WORK REQUIRED
From the data that follows, copy every line holding the string "true".

[Records from a data collection]
#####
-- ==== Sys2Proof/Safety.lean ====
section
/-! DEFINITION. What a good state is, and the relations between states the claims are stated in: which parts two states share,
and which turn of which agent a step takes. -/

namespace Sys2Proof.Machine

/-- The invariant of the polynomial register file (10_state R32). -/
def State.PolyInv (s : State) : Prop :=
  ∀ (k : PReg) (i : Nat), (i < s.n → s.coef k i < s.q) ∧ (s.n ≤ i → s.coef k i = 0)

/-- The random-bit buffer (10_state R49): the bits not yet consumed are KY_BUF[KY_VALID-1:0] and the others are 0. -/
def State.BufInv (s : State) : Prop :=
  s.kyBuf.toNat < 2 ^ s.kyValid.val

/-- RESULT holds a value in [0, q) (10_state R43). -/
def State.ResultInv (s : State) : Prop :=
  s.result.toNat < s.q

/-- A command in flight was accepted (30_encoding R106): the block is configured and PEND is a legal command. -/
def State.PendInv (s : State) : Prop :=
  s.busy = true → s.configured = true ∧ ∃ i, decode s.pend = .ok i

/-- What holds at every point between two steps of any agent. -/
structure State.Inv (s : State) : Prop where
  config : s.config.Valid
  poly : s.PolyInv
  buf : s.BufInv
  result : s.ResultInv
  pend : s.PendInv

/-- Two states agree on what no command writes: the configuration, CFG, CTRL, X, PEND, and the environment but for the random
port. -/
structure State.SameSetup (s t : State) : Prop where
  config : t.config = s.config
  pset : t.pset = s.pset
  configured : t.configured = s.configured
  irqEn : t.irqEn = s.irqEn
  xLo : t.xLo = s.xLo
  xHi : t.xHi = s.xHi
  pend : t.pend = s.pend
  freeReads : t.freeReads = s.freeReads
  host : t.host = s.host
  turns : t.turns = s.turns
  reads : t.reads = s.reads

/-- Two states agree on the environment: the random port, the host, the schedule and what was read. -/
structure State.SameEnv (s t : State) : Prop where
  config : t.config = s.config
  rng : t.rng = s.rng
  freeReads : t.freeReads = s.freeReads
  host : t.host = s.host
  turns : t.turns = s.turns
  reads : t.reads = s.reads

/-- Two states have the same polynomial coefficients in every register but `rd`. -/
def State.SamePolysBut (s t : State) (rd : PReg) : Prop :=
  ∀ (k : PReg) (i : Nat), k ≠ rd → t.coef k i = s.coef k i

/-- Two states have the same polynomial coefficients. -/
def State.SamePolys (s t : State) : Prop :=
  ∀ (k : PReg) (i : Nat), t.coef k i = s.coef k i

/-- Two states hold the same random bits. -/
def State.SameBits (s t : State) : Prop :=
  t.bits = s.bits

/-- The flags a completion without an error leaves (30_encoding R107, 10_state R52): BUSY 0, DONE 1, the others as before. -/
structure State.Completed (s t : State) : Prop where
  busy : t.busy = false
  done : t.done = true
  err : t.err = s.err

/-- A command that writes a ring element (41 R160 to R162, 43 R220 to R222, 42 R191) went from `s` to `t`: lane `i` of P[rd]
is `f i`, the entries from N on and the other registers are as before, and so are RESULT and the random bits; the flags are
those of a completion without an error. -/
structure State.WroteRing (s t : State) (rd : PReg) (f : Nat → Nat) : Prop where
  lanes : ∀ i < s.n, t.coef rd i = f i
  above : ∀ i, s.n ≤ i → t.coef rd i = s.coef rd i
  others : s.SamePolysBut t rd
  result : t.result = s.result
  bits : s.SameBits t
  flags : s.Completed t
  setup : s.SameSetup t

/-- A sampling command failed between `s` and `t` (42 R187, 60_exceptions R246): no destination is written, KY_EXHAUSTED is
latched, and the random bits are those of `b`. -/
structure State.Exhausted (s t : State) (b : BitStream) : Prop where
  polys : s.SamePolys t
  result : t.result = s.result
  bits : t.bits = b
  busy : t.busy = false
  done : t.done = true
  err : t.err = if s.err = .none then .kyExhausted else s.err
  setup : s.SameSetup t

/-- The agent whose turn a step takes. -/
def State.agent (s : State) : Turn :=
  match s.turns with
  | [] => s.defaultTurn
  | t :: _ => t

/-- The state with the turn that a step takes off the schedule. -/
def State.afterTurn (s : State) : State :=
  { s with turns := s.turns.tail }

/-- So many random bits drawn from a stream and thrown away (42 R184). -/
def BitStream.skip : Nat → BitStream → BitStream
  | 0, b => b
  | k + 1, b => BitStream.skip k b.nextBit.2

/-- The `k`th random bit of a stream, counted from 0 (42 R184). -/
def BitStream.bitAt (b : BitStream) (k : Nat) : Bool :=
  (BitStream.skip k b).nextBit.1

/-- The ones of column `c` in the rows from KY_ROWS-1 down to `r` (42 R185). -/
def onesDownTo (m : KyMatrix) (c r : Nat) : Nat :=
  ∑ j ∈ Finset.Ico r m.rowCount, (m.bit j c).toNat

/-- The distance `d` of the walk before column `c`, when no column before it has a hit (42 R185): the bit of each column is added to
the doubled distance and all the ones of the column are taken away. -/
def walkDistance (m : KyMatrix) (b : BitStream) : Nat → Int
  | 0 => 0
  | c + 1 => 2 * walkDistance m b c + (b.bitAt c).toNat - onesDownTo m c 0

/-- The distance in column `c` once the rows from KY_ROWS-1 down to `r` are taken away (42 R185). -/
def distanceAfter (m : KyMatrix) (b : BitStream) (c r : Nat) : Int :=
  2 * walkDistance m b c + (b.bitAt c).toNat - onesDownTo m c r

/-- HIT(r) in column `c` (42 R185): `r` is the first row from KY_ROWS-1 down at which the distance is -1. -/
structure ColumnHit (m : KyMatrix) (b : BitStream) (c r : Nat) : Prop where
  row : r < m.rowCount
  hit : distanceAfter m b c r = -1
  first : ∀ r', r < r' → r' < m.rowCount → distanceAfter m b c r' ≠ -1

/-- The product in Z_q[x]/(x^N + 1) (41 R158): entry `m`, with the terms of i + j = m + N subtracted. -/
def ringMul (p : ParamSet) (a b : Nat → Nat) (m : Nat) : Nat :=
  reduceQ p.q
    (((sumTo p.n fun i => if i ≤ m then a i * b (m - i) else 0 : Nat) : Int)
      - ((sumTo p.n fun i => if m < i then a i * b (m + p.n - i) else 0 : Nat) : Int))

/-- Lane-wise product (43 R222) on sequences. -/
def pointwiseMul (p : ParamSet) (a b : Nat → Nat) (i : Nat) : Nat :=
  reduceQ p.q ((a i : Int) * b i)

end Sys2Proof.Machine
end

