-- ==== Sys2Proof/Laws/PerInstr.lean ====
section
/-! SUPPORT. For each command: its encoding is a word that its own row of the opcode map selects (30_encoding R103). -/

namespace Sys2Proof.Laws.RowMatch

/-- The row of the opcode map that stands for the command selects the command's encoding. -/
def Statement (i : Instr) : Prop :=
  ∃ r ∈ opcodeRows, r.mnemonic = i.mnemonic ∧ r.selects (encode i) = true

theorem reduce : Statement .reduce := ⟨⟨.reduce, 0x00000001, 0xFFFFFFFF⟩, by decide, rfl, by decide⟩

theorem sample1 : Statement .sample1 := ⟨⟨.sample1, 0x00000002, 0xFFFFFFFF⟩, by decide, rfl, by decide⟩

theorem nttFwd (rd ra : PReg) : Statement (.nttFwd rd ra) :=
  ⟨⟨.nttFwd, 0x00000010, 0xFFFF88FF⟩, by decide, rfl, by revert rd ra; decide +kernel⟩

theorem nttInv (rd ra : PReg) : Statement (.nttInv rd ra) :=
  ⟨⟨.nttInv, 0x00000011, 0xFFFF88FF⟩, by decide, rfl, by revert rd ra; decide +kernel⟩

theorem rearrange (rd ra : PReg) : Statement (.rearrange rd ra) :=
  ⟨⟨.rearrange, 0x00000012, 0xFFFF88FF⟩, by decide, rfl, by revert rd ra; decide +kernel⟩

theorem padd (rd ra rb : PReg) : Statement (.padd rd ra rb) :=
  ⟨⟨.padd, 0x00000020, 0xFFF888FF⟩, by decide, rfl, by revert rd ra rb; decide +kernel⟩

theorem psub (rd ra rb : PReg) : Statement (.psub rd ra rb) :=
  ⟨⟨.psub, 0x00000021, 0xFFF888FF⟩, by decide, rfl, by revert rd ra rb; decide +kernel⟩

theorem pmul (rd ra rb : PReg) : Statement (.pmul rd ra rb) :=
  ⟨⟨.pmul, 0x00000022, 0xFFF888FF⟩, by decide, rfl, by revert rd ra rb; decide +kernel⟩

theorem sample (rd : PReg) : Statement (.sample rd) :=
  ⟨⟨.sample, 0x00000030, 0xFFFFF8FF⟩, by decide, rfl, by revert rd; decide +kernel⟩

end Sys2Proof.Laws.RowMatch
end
#####
RESULT OF THE TASK
  s.busy = true → s.configured = true ∧ ∃ i, decode s.pend = .ok i
  done : t.done = true
  done : t.done = true
  ∃ r ∈ opcodeRows, r.mnemonic = i.mnemonic ∧ r.selects (encode i) = true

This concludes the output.